We can see there is no such improvement of the model accuracy using cross-validation.

So we should use Random Forest to check the accuracy and make sure the overfitting is not the problem. Altough we may want to keep cross-validation. 

_______________
## Random Forest 

In [None]:
from sklearn.ensemble import RandomForestClassifier

In [None]:
list_of_accuracies=[]
skf = StratifiedKFold(n_splits=4, random_state=8, shuffle=True) 
randomf = RandomForestClassifier(random_state=8)

for train_idx, test_idx in skf.split(X,y):
    randomf = randomf.fit(X.iloc[train_idx,:],y[train_idx])
    list_of_accuracies.append(accuracy_score(y[test_idx],randomf.predict(X.iloc[test_idx,:])))
    
print("Average accuracy:",np.mean(list_of_accuracies))
list_of_accuracies

In [None]:
y_pred_rf = randomf.predict(X_test)
ac_score = accuracy_score(y_test,y_pred_rf)

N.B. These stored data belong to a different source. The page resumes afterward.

-- ==== Sys2Proof/Machine/Boxes.lean ====
section
/-!
DEFINITION. The Lolith mailbox protocol (R423–R433): the course of every command, and the commands that load, arm, run and
configure (R437–R444); the start of a replay (R439, R486).
-/
namespace Sys2Proof.Machine

/-! ## Frames and replies (R425–R430) -/

/-- The open session of a mailbox (R424). -/
def State.boxSession (s : State) (mb : BitVec 4) : Option Session :=
  if s.stew.booted then
    s.house.sessions.find? fun x => x.control && x.opened && x.index.toNat = mb.toNat
  else none

def State.mailbox (s : State) (mb : BitVec 4) : MailBox := Sparse.get {} s.stew.mailboxes mb.toNat

/-- A frame leaves on a mailbox's session, with PORT_CFG.DSCP (DESIGN CHOICE, log entry 111). -/
def State.sendFrame (s : State) (y : Session) (o : Output) : State :=
  (s.sendOut y.port y.sub (portDscp (s.subPort y.port y.sub).cfg) o).spendPn y.number

/-- A reply on the session of a mailbox, if it is open. -/
def State.replyFrame (s : State) (mb : BitVec 4) (tag : BitVec 16) (cmd : BitVec 8) (r : Refused) (data : List Byte) :
    State :=
  match s.boxSession mb with
  | none => s
  | some y => s.sendFrame y <| .sealed (y.tagOut y.txpn) (.reply y.number y.txpn mb cmd tag r.1 r.2 (data.take (min 8160 (s.sessionRoom y.number))))

/-- The reply of a completed command, whose TAG, STATUS and result the mailbox keeps (R427). -/
def State.complete (s : State) (mb : BitVec 4) (tag : BitVec 16) (cmd : BitVec 8) (r : Refused) (data : List Byte) :
    State :=
  let box : MailBox := { tag := some tag, status := r.1, detail := r.2, result := data.take 65536 }
  { s with stew := { s.stew with mailboxes := Sparse.set {} s.stew.mailboxes mb.toNat box } }.replyFrame mb tag cmd r data

/-- A BUSY reply about the long operation in progress, with PROGRESS `p` (R429). -/
def State.busyReply (s : State) (f : Frame) (cmd : BitVec 8) (op : LongOp) (p : BitVec 16) : State :=
  match s.boxSession f.mb with
  | none => s
  | some y =>
    let eta := Config.eta s.fresh
    let s := { s.draw with stew := { s.stew with longOp := some { op with progress := p } } }
    (s.sendFrame y <| .sealed (y.tagOut y.txpn) (.busy y.number y.txpn f.mb cmd f.tag op.cmd op.mailbox op.tag p eta s.caps)).count .steward 0xA7 0 1

/-- PROGRESS at a later BUSY reply: it never falls. -/
def State.progress (s : State) (op : LongOp) : BitVec 16 :=
  BitVec.ofNat 16 (max op.progress.toNat (min 1000 (Config.progress s.fresh)))

/-! ## Roles and states (R423, R431–R433, R475) -/

/-- The roles of the table: O owner, P operator, A auditor, S service. -/
def rolesO (r : Nat) : Bool := r = 1
def rolesOP (r : Nat) : Bool := r = 1 || r = 2
def rolesOPA (r : Nat) : Bool := r = 1 || r = 2 || r = 3
def rolesOPS (r : Nat) : Bool := r = 1 || r = 2 || r = 4
def rolesAll (r : Nat) : Bool := 1 ≤ r && r ≤ 4
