/-! ## I/O dies (R48, R56, R57, R92–R95, R330, R331, R377–R380, R417–R419, R476, R477, R502–R504, R520, R521) -/

/-- TIME_STATUS (R57). -/
def Clocks.timeStatus (c : Clocks) : BitVec 32 :=
  BitVec.ofNat 32 (c.valid.toNat + c.ptpLocked.toNat * 2 + c.monotonic.toNat * 4 + c.stepRefused.toNat * 8)

/-- HL_STATUS (R378). -/
def Link.status (x : Link) : BitVec 32 :=
  BitVec.ofNat 32 (x.st.toNat + x.peerOk.toNat * 2 ^ 3 + x.peer.toNat * 2 ^ 4 + x.txseq.toNat * 2 ^ 16)

/-- CHAN_STATE_n (R331). -/
def Channel.image (x : Channel) : Nat :=
  x.held.toNat + x.head.toNat * 2 ^ 24 + x.err.toNat * 2 ^ 48 + x.retin.toNat * 2 ^ 64 + x.spillu.toNat * 2 ^ 96

/-- Pending tickets of the receipt book. -/
def House.pendingTickets (h : House) : Nat := (h.receipts.filter fun x => x.2.any fun r => r.pending).length

/-- CH_STATUS (R419): SESSIONS counts the data sessions and the handshakes. -/
def State.chStatus (s : State) : BitVec 64 :=
  let h := s.house
  BitVec.ofNat 64 (s.dataSessions + s.handshakes * 2 ^ 13 + s.serving.toNat * 2 ^ 22 + h.err.toNat * 2 ^ 23
    + h.errCause.toNat * 2 ^ 24 + h.pendingTickets * 2 ^ 32)

/-- VAULT_STATUS (R477). -/
def State.vaultStatus (s : State) : BitVec 32 :=
  let v := s.vault
  BitVec.ofNat 32 (v.pufOk.toNat + s.owned.toNat * 2 + v.gen.toNat * 2 ^ 2 + v.rollback.toNat * 2 ^ 8
    + v.returnMode.toNat * 2 ^ 15 + v.slotB.toNat * 2 ^ 16 + v.zpend.toNat * 2 ^ 17 + v.signing.length * 2 ^ 18)

/-- SURV_STATUS (R503). -/
def State.survStatus (s : State) : BitVec 64 :=
  let v := s.surv
  BitVec.ofNat 64 (v.plan.isSome.toNat + v.cofated.toNat * 2 + (v.plan.isSome && s.leads).toNat * 4
    + v.spare.isSome.toNat * 8 + v.twin.isSome.toNat * 2 ^ 4 + v.recovering.toNat * 2 ^ 5
    + (v.verify || v.verifying).toNat * 2 ^ 6 + v.lost.toNat * 2 ^ 7 + s.drainRuns.toNat * 2 ^ 8
    + v.granA.record.isSome.toNat * 2 ^ 9 + v.granB.record.isSome.toNat * 2 ^ 10 + v.interval.toNat * 2 ^ 16
    + v.partnerPhys.toNat * 2 ^ 32 + (if v.plan.isSome then s.leader.toNat else 0) * 2 ^ 48)

/-- GRAN_STATUS (R504). -/
def Survival.granStatus (v : Survival) : BitVec 64 :=
  BitVec.ofNat 64 (v.granChan.toNat + v.granRate.toNat * 2 ^ 32 + v.granErr.toNat * 2 ^ 40)

/-- A word of a link, a sub-port or a link's tallies on I/O die `i`. -/
def State.readPorts (s : State) (i off : Nat) : BitVec 32 :=
  if 0x4000 ≤ off && off < 0x4280 then
    let x := s.link (10 * i + (off - 0x4000) / 0x40)
    if off % 0x40 = 0 then BitVec.ofNat 32 x.enable.toNat else if off % 0x40 = 8 then x.status else 0
  else if 0x5800 ≤ off && off < 0x5900 then
    let j := off / 4 % 16
    if j < 2 then wordOf (s.subPort (i = 1) (BitVec.ofNat 2 ((off - 0x5800) / 0x40))).cfg.toNat j else 0
  else if 0x9000 ≤ off && off < 0x9500 then
    let k := (off - 0x9000) / 0x80
    s.tallyWord (.link (BitVec.ofNat 5 (10 * i + k))) (0x9000 + 0x80 * k) off
  else 0

/-- A word of the time, halt and hold registers. -/
def State.readHold (s : State) (off : Nat) : BitVec 32 :=
  let h := s.fab.haltRec
  if off = 0x200 then s.clk.step.setWidth 32
  else if off = 0x1000 || off = 0x1004 then wordOf s.now.toNat (off / 4 % 2)
  else if off = 0x1008 then s.clk.rate
  else if off = 0x1018 then s.clk.timeStatus
  else if off = 0x2000 || off = 0x2004 then wordOf h.status.toNat (off / 4 % 2)
  else if off = 0x2008 || off = 0x200C then wordOf h.source.toNat (off / 4 % 2)
  else if off = 0x2010 || off = 0x2014 then wordOf h.scc.toNat (off / 4 % 2)
  else if off = 0x2018 then h.detail
  else if off = 0x2020 then s.fab.hold.limit
  else if off = 0x2028 then s.holdStatus
  else 0

/-- A word of the counting house, vault and survival registers. -/
def State.readHouse (s : State) (off : Nat) : BitVec 32 :=
  if off = 0x5000 || off = 0x5004 then wordOf s.chStatus.toNat (off / 4 % 2)
  else if off = 0x5010 || off = 0x5014 then wordOf s.house.receiptCfg.toNat (off / 4 % 2)
  else if 0x5100 ≤ off && off < 0x5500 then
    wordOf (Sparse.get 0 s.house.intakes ((off - 0x5100) / 16)).toNat (off / 4 % 4)
  else if 0x5500 ≤ off && off < 0x5700 then
    wordOf (Sparse.get 0 s.house.outboxes ((off - 0x5500) / 8)).toNat (off / 4 % 2)
  else if off = 0x6000 then s.vaultStatus
  else if off = 0x6008 || off = 0x600C then wordOf s.vault.seq.toNat (off / 4 % 2)
  else if off = 0x6010 then s.vault.epoch
  else if off = 0x7000 || off = 0x7004 then wordOf s.survStatus.toNat (off / 4 % 2)
  else if off = 0x7008 || off = 0x700C then wordOf s.surv.commit.toNat (off / 4 % 2)
  else if 0x9800 ≤ off && off < 0x9A00 then s.tallyWord .house 0x9800 off
  else if 0x9A00 ≤ off && off < 0x9B00 then s.tallyWord .steward 0x9A00 off
  else 0

/-- A word of the tables of I/O die 0. -/
def State.readTables (s : State) (off : Nat) : BitVec 32 :=
  let h := s.heath
  if off = 0x3000 then h.id.setWidth 32
  else if 0x01000000 ≤ off && off < 0x010FFFC0 then wordOf (s.chan ((off - 0x01000000) / 64)).entry.toNat (off / 4 % 16)
  else if 0x02000000 ≤ off && off < 0x0203FFF0 then wordOf (s.chan ((off - 0x02000000) / 16)).image (off / 4 % 4)
  else if 0x03000000 ≤ off && off < 0x03008000 then halvesAt h.mlist ((off - 0x03000000) / 2)
  else if 0x04000000 ≤ off && off < 0x04004000 then Sparse.get 0 h.route ((off - 0x04000000) / 4)
  else if 0x05000000 ≤ off && off < 0x05004000 then Sparse.get 0 h.devmapA ((off - 0x05000000) / 4)
  else if 0x05004000 ≤ off && off < 0x05008000 then Sparse.get 0 h.devmapB ((off - 0x05004000) / 4)
  else if off = 0x05008000 then BitVec.ofNat 32 h.devSel.toNat
  else if 0x06000000 ≤ off && off < 0x06010000 then
    wordOf (Sparse.get treeReset h.tree ((off - 0x06000000) / 64)).toNat (off / 4 % 16)
  else 0

/-- The offset belongs to a link or a sub-port of I/O die `i`. -/
def portOffset (off : Nat) : Bool :=
  (0x4000 ≤ off && off < 0x4280) || (0x5800 ≤ off && off < 0x5900) || (0x9000 ≤ off && off < 0x9500)

/-- A word of the block of an I/O die. -/
def State.readIo (s : State) (i off : Nat) : BitVec 32 :=
  if portOffset off then s.readPorts i off
  else if i = 0 then
    (if off < 0x3000 then s.readHold off else if off = 0x3000 || 0x01000000 ≤ off then s.readTables off
      else s.readHouse off)
  else if off = 0x7000 || off = 0x7004 then wordOf s.surv.granStatus.toNat (off / 4 % 2)
  else if off = 0x8000 || off = 0x8004 then wordOf s.pwrStatus.toNat (off / 4 % 2)
  else if off = 0x8008 then s.power.cap.setWidth 32
  else if 0x8100 ≤ off && off < 0x8150 then (s.temperature ((off - 0x8100) / 4)).setWidth 32
  else 0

sns.heatmap(confusion_matrix(y_test,y_pred_rf, normalize='true').round(2), annot=True, xticklabels=class_names, yticklabels=class_names)
plt.ylabel('True labels')
plt.xlabel('Predicted labels')
plt.title(f'Normalized Confusion Matrix for Random Forest\n accuracy = {ac_score.round(4)}', fontsize=14)
plt.savefig('../img/norm_confusion_matrix_random_forest.png')
plt.show()

In [None]:
feat_importance_rf = pd.DataFrame(randomf.feature_importances_,index=X.columns)

In [None]:
feat_importance = pd.merge(feat_importance_dt,feat_importance_rf, left_index=True, right_index=True, suffixes=('_dt','_rf'))
feat_importance


### Conclusion on Random Forest

Accuracy of model is much better with Random Forest so we can see it handle the overfitting of Decision tree model and the imbalanced of the dataset didn't affect too much the results. 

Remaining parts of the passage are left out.